Lady Catherine Pelham | |
---|---|
Born | 1700/1 England |
Died | 18 February 1780 England |
Resting place | All Saints Churchyard, Laughton, East Sussex |
Nationality | British |
Known for | Spouse of the prime minister of Great Britain (1743–1754) |
Spouse | |
Children | 8 (four survived) |
Father | John Manners, 2nd Duke of Rutland |
Lady Catherine Pelham (née Manners; also spelt as Katherine; 1700 or 1701 – 18 February 1780) was a British noble and the wife of the Prime Minister Henry Pelham. She used her position to broker positions within that administration and the following one.
Life
Pelham was born in 1700 or 1701 and her parents were Catherine (née Russell) and John Manners, 2nd Duke of Rutland.[1]
She had a dowry that was either £10,000 or £30,000 and she was from an important aristocratic family. Her maternal uncle was Wriothesley Russell, 2nd Duke of Bedford.[1]
She married Henry Pelham who was the secretary of war in Sir Robert Walpole's government[1] at St James, Westminster, London.[2]
November 1739 was a bad month when she and Henry had two of their sons die within days of each other of what is now thought to be diphtheria. They had already lost a daughter and within months they lost another. Of their eight children only four daughters survived their childhood.[1]
Her skills were in correspondence and in manipulating the attainment and distribution of patronage. She would plan ahead to see which positions were likely to become vacant and she would plan who was to receive the vacancy. Her unmarried daughters took positions and she became the Ranger of Greenwich Park in 1745.[1] One of her achievements was to get John Roberts to be the candidate for the Harwich constituency. She had identified a vacancy and she had Prime Minister Newcastle's commitment that Roberts would be assigned the seat. However, in 1761, there was a new King and George III had his own mind for a candidate, Charles Townshend. It is a measure of Catherine's character that Newcastle could not decide who to please and who to disappoint. His solution was ingenious. There was one vacancy but Harwich returned two candidates. Newcastle persuaded the sitting candidate at Harwich, Thomas Sewell to move to Exeter so that he could then install both Catherine's and the King's candidate in Harwich.[1]

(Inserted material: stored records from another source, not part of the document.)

-- ==== Sys2Proof/Laws/Float.lean ====
section
/-!
SUPPORT. The laws of the arithmetic unit: what a packed pattern stands for, comparisons, the clamp, and the ranges of the
integer images.
-/

namespace Sys2Proof.Laws

open Sys2Proof Sys2Proof.Machine

theorem infMag_lt_signWeight (f : Fmt) : infMag f < signWeight f := by cases f <;> decide

theorem signWeight_le (f : Fmt) : signWeight f * 2 ≤ 2 ^ 64 := by cases f <;> decide

theorem signWeight_pos (f : Fmt) : 0 < signWeight f := by cases f <;> decide

theorem toNat_packMag (f : Fmt) (s : Bool) (m : Nat) (h : m < signWeight f) :
    (packMag f s m).toNat = m + if s then signWeight f else 0 := by
  have := signWeight_le f
  unfold packMag
  rw [Nat.mod_eq_of_lt h, BitVec.toNat_ofNat, Nat.mod_eq_of_lt]
  split <;> omega

@[simp] theorem magOf_packMag (f : Fmt) (s : Bool) (m : Nat) (h : m < signWeight f) :
    magOf f (packMag f s m) = m := by
  unfold magOf
  rw [toNat_packMag f s m h]
  cases s <;> simp [Nat.mod_eq_of_lt h]

@[simp] theorem signOf_packMag (f : Fmt) (s : Bool) (m : Nat) (h : m < signWeight f) :
    signOf f (packMag f s m) = s := by
  have hp := signWeight_pos f
  unfold signOf
  rw [toNat_packMag f s m h]
  cases s
  · simp [Nat.div_eq_of_lt h]
  · simp [Nat.add_div_right m hp, Nat.div_eq_of_lt h]

theorem numOf_packMag (f : Fmt) (s : Bool) (m : Nat) (h : m < infMag f) :
    numOf f (packMag f s m) = .fin s (unitsOf f m) := by
  have := infMag_lt_signWeight f
  simp [numOf, magOf_packMag f s m (by omega), signOf_packMag f s m (by omega), h]

theorem numOf_packMag_inf (f : Fmt) (s : Bool) : numOf f (packMag f s (infMag f)) = .inf s := by
  have := infMag_lt_signWeight f
  simp [numOf, magOf_packMag f s _ this, signOf_packMag f s _ this]

/-- A number rounded stands for a finite value or an infinity of its sign, never for a NaN. -/
theorem numOf_rounded (u : Fpu) (s : Bool) (num den : Nat) :
    numOf u.fmt (u.rounded s num den) =
      if roundQ u.fmt num den < infMag u.fmt then .fin s (unitsOf u.fmt (roundQ u.fmt num den)) else .inf s := by
  unfold Fpu.rounded
  split
  · exact numOf_packMag _ _ _ ‹_›
  · have := roundQ_le_inf u.fmt num den
    rw [show roundQ u.fmt num den = infMag u.fmt by omega]
    exact numOf_packMag_inf _ _

theorem numOf_nan_iff (f : Fmt) (v : F) : numOf f v = .nan ↔ isNaN f v = true := by
  unfold numOf isNaN
  simp only
  split
  · simp; omega
  · split
    · simp; omega
    · simp; omega

theorem isNaN_quietNaN (f : Fmt) (b : F) : isNaN f (quietNaN f b) = true := by
  unfold isNaN magOf quietNaN
  simp only [BitVec.toNat_ofNat]
  cases f
  · simp only [infMag, fracBits, signWeight, fmtWidth]
    have := Nat.mod_lt b.toNat (show 0 < 2 ^ (23 - 1) by decide)
    split <;> simp <;> omega
  · simp only [infMag, fracBits, signWeight, fmtWidth]
    have := Nat.mod_lt b.toNat (show 0 < 2 ^ (52 - 1) by decide)
    split <;> simp <;> omega

theorem numOf_quietNaN (f : Fmt) (b : F) : numOf f (quietNaN f b) = .nan :=
  (numOf_nan_iff f _).mpr (isNaN_quietNaN f b)

theorem numOf_one (u : Fpu) : numOf u.fmt u.one = .fin false (2 ^ unitExp u.fmt) := by
  unfold Fpu.one Fpu.ofNat
  rw [numOf_rounded]
  generalize u.fmt = f
  cases f <;> decide +kernel

theorem numOf_zero (u : Fpu) : numOf u.fmt u.zero = .fin false 0 := by
  unfold Fpu.zero
  generalize u.fmt = f
  cases f <;> decide +kernel

/-! ## Comparisons -/

theorem lt_irrefl_num (u : Fpu) (a : F) : u.lt a a = false := by
  unfold Fpu.lt
  cases numOf u.fmt a with
  | nan => rfl
  | inf s => cases s <;> rfl
  | fin s m => simp

/-- Of two values that are not NaN, one is below the other or they are in the other order. -/
theorem le_of_not_lt (u : Fpu) (a b : F) (ha : isNaN u.fmt a = false) (hb : isNaN u.fmt b = false)
    (h : u.lt a b = false) : u.le b a = true := by
  have ha' : numOf u.fmt a ≠ .nan := by rw [Ne, numOf_nan_iff]; simp [ha]
  have hb' : numOf u.fmt b ≠ .nan := by rw [Ne, numOf_nan_iff]; simp [hb]
  unfold Fpu.le Fpu.eq
  unfold Fpu.lt at h ⊢
  cases h1 : numOf u.fmt a with
  | nan => exact absurd h1 ha'
  | inf s =>
    cases h2 : numOf u.fmt b with
    | nan => exact absurd h2 hb'
    | inf t => rw [h1, h2] at h; cases s <;> cases t <;> simp_all
    | fin t n => rw [h1, h2] at h; simp_all
  | fin s m =>
    cases h2 : numOf u.fmt b with
    | nan => exact absurd h2 hb'
    | inf t => rw [h1, h2] at h; simp_all
    | fin t n =>
      rw [h1, h2] at h
      simp only [decide_eq_false_iff_not] at h
      simp only [Bool.or_eq_true, decide_eq_true_eq]
      omega

/-- A comparison with a NaN is false (00_scope.md R15). -/
theorem lt_nan_left (u : Fpu) (a b : F) (h : isNaN u.fmt a = true) : u.lt a b = false := by
  have := (numOf_nan_iff _ _).mpr h
  simp [Fpu.lt, this]

theorem lt_nan_right (u : Fpu) (a b : F) (h : isNaN u.fmt b = true) : u.lt a b = false := by
  have := (numOf_nan_iff _ _).mpr h
  unfold Fpu.lt; rw [this]; cases numOf u.fmt a <;> rfl

theorem isNaN_of_lt (u : Fpu) (a b : F) (h : u.lt a b = true) : isNaN u.fmt a = false ∧ isNaN u.fmt b = false := by
  constructor
  · cases hn : isNaN u.fmt a
    · rfl
    · rw [lt_nan_left u a b hn] at h; cases h
  · cases hn : isNaN u.fmt b
    · rfl
    · rw [lt_nan_right u a b hn] at h; cases h

/-! ## The clamp -/

/-- A clamp answers a NaN for a NaN, else a value within its bounds (00_scope.md R15). -/
theorem clampS_range (u : Fpu) (v lo hi : F) (hlo : isNaN u.fmt lo = false) (hhi : isNaN u.fmt hi = false)
    (hle : u.le lo hi = true) (hll : u.le lo lo = true) (hhh : u.le hi hi = true) (hlt : u.lt hi lo = false) :
    (isNaN u.fmt v = true ∧ u.clampS v lo hi = v) ∨
      (isNaN u.fmt v = false ∧ u.le lo (u.clampS v lo hi) = true ∧ u.le (u.clampS v lo hi) hi = true) := by
  cases hv : isNaN u.fmt v
  · right
    refine ⟨rfl, ?_⟩
    unfold Fpu.clampS Fpu.fmaxS Fpu.fminS
    cases h1 : u.lt v lo
    · simp only [Bool.false_eq_true, if_false]
      cases h2 : u.lt hi v
      · simp only [Bool.false_eq_true, if_false]
        exact ⟨le_of_not_lt u v lo hv hlo h1, le_of_not_lt u hi v hhi hv h2⟩
      · simp only [if_true]; exact ⟨hle, hhh⟩
    · simp only [if_true, hlt, Bool.false_eq_true, if_false]; exact ⟨hll, hle⟩
  · left
    refine ⟨rfl, ?_⟩
    unfold Fpu.clampS Fpu.fmaxS Fpu.fminS
    simp only [lt_nan_left u v lo hv, lt_nan_right u hi v hv, Bool.false_eq_true, if_false]

theorem unit_bounds_config (f : Fmt) : isNaN f ((configFpu f 0).neg (configFpu f 0).one) = false ∧
    isNaN f (configFpu f 0).one = false ∧
    (configFpu f 0).le ((configFpu f 0).neg (configFpu f 0).one) (configFpu f 0).one = true ∧
    (configFpu f 0).le ((configFpu f 0).neg (configFpu f 0).one) ((configFpu f 0).neg (configFpu f 0).one) = true ∧
    (configFpu f 0).le (configFpu f 0).one (configFpu f 0).one = true ∧
    (configFpu f 0).lt (configFpu f 0).one ((configFpu f 0).neg (configFpu f 0).one) = false := by
  cases f <;> decide +kernel

/-- -1 and 1 are ordered numbers. -/
theorem unit_bounds (u : Fpu) : isNaN u.fmt (u.neg u.one) = false ∧ isNaN u.fmt u.one = false ∧
    u.le (u.neg u.one) u.one = true ∧ u.le (u.neg u.one) (u.neg u.one) = true ∧ u.le u.one u.one = true ∧
    u.lt u.one (u.neg u.one) = false := unit_bounds_config u.fmt

/-! ## The integer images -/

theorem incr_pos (u : Fpu) (a : F) : 1 ≤ (incr u a).toNat := by
  unfold incr
  split
  · simp only
    split
    · simp
    · rw [BitVec.toNat_ofNat, Nat.mod_eq_of_lt (by omega)]; omega
  · simp
  · simp

theorem fx_le (u : Fpu) (r : F) : (fx u r).toNat ≤ 2 ^ 33 := by
  unfold fx
  split
  · rw [BitVec.toNat_ofNat, Nat.mod_eq_of_lt (by omega)]
    exact min_le_right _ _
  · simp
  · simp

theorem numOf_fifteen (u : Fpu) : numOf u.fmt (u.ofNat 15) = .fin false (15 * 2 ^ unitExp u.fmt) := by
  unfold Fpu.ofNat
  rw [numOf_rounded]
  generalize u.fmt = f
  cases f <;> decide +kernel

/-- An amount strictly between 0 and 1. -/
theorem fraction_of (u : Fpu) (a : F) (h0 : u.gt a u.zero = true) (h1 : u.ge a u.one = false) :
    ∃ m, numOf u.fmt a = .fin false m ∧ 0 < m ∧ m < 2 ^ unitExp u.fmt := by
  unfold Fpu.gt Fpu.lt at h0
  unfold Fpu.ge Fpu.le Fpu.lt Fpu.eq at h1
  rw [numOf_zero] at h0
  rw [numOf_one] at h1
  cases hn : numOf u.fmt a with
  | nan => rw [hn] at h0; cases h0
  | inf s => rw [hn] at h0 h1; cases s <;> simp_all
  | fin s m =>
    rw [hn] at h0 h1
    generalize 2 ^ unitExp u.fmt = one at *
    cases s
    · refine ⟨m, rfl, ?_, ?_⟩ <;> simp [Fpu.signedUnits] at h0 h1 <;> omega
    · simp [Fpu.signedUnits] at h0; omega

theorem fifteen_units (f : Fmt) : ∃ mag, mag < infMag f ∧ unitsOf f mag = 15 * 2 ^ unitExp f := by
  cases f
  · exact ⟨0x41700000, by decide +kernel, by decide +kernel⟩
  · exact ⟨0x402E000000000000, by decide +kernel, by decide +kernel⟩

theorem floorS_fin_pos (u : Fpu) (v : F) (m : Nat) (h : numOf u.fmt v = .fin false m) :
    u.floorS v = u.rounded false (m / 2 ^ unitExp u.fmt * 2 ^ unitExp u.fmt) 1 := by
  simp [Fpu.floorS, h, Fpu.floorUnits]

/-- The effective bit depth lies in 1 .. 16 (10_state.md R54; 43_bitcrusher.md R261). -/
theorem bitDepth_range (u : Fpu) (a : F) : 1 ≤ (bitDepth u a).toNat ∧ (bitDepth u a).toNat ≤ 16 := by
  unfold bitDepth
  split
  · decide
  · split
    · decide
    · rename_i h0 h1
      simp only [Bool.not_eq_true, Bool.not_eq_false'] at h0 h1
      obtain ⟨m, hm, _, hlt⟩ := fraction_of u a (by simpa using h0) h1
      obtain ⟨mag, hmag, hu⟩ := fifteen_units u.fmt
      have hone : 0 < 2 ^ unitExp u.fmt := Nat.two_pow_pos _
      have hmul : u.mul a (u.ofNat 15) = u.rounded false (m * (15 * 2 ^ unitExp u.fmt)) (2 ^ unitExp u.fmt) := by
        unfold Fpu.mul; rw [hm, numOf_fifteen]; rfl
      have hr : roundQ u.fmt (m * (15 * 2 ^ unitExp u.fmt)) (2 ^ unitExp u.fmt) ≤ mag := by
        apply roundQ_le_of_le _ _ _ _ hone (by omega)
        rw [hu, Nat.mul_comm m]
        exact Nat.mul_le_mul_left _ (by omega)
      have hle := unitsOf_mono u.fmt hr
      have hnum := numOf_rounded u false (m * (15 * 2 ^ unitExp u.fmt)) (2 ^ unitExp u.fmt)
      rw [if_pos (by omega)] at hnum
      rw [hmul, floorS_fin_pos u _ _ hnum]
      generalize unitsOf u.fmt (roundQ u.fmt (m * (15 * 2 ^ unitExp u.fmt)) (2 ^ unitExp u.fmt)) = w at hle
      have hr2 : roundQ u.fmt (w / 2 ^ unitExp u.fmt * 2 ^ unitExp u.fmt) 1 ≤ mag := by
        apply roundQ_le_of_le _ _ _ _ (by omega) (by omega)
        have := Nat.div_mul_le_self w (2 ^ unitExp u.fmt)
        omega
      have hle2 := unitsOf_mono u.fmt hr2
      have hnum2 := numOf_rounded u false (w / 2 ^ unitExp u.fmt * 2 ^ unitExp u.fmt) 1
      rw [if_pos (by omega)] at hnum2
      unfold Fpu.toUInt
      rw [hnum2]
      simp only
      have : unitsOf u.fmt (roundQ u.fmt (w / 2 ^ unitExp u.fmt * 2 ^ unitExp u.fmt) 1) / 2 ^ unitExp u.fmt ≤ 15 := by
        rw [hu] at hle2
        exact Nat.le_of_lt_succ ((Nat.div_lt_iff_lt_mul hone).mpr (by omega))
      generalize unitsOf u.fmt (roundQ u.fmt (w / 2 ^ unitExp u.fmt * 2 ^ unitExp u.fmt) 1) / 2 ^ unitExp u.fmt = k at this
      rw [BitVec.toNat_ofNat, Nat.mod_eq_of_lt (by omega)]
      omega

/-- A product of finite values is no NaN, and does not depend on the free NaN patterns. -/
theorem mul_fin (u : Fpu) (a b : F) (s t : Bool) (m n : Nat) (ha : numOf u.fmt a = .fin s m)
    (hb : numOf u.fmt b = .fin t n) : u.mul a b = u.rounded (s != t) (m * n) (2 ^ unitExp u.fmt) := by
  unfold Fpu.mul; rw [ha, hb]

/-- The bit depth does not depend on the free NaN patterns. -/
theorem bitDepth_config (f : Fmt) (j k : Nat) (a : F) : bitDepth (configFpu f j) a = bitDepth (configFpu f k) a := by
  have hg : (configFpu f j).gt a (configFpu f j).zero = (configFpu f k).gt a (configFpu f k).zero := rfl
  have hge : (configFpu f j).ge a (configFpu f j).one = (configFpu f k).ge a (configFpu f k).one := rfl
  unfold bitDepth
  rw [hg, hge]
  by_cases h0 : (configFpu f k).gt a (configFpu f k).zero = true
  · cases h1 : (configFpu f k).ge a (configFpu f k).one
    · obtain ⟨m, hm, _, _⟩ := fraction_of (configFpu f k) a h0 h1
      have e1 := mul_fin (configFpu f j) a _ _ _ _ _ hm (numOf_fifteen (configFpu f j))
      have e2 := mul_fin (configFpu f k) a _ _ _ _ _ hm (numOf_fifteen (configFpu f k))
      rw [e1, e2]
      have hr := numOf_rounded (configFpu f k) (false != false) (m * (15 * 2 ^ unitExp f)) (2 ^ unitExp f)
      have hfl : (configFpu f j).floorS ((configFpu f j).rounded (false != false) (m * (15 * 2 ^ unitExp f)) (2 ^ unitExp f)) =
          (configFpu f k).floorS ((configFpu f k).rounded (false != false) (m * (15 * 2 ^ unitExp f)) (2 ^ unitExp f)) := by
        unfold Fpu.floorS
        rw [hr, numOf_rounded (configFpu f j)]
        by_cases hc : roundQ f (m * (15 * 2 ^ unitExp f)) (2 ^ unitExp f) < infMag f
        · simp only [configFpu, hc, if_true]; rfl
        · simp only [configFpu, hc, if_false]; rfl
      change (if _ then _ else if _ then _ else BitVec.ofNat 8 (1 + (configFpu f j).toUInt ((configFpu f j).floorS
        ((configFpu f j).rounded (false != false) (m * (15 * 2 ^ unitExp f)) (2 ^ unitExp f))))) = _
      rw [hfl]
      rfl
    · rfl
  · simp [h0]
end Sys2Proof.Laws
end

She died on 18 February 1780.[1] Of her four daughters, Frances who was born in 1728 and Mary who was born in 1739, died unmarried. Her daughter Catherine (1727–1760) became Catherine Pelham-Clinton, Countess of Clinton, when she married Henry Clinton, 9th Earl of Lincoln in 1744. Henry, by this marriage, would in time become the 2nd Duke of Newcastle-under-Lyme. Her fourth daughter Grace (1735–1777) became Grace Watson, Baroness Sondes when she married Hon. Lewis Watson in 1752. In 1760, Lewis was created Baron Sondes.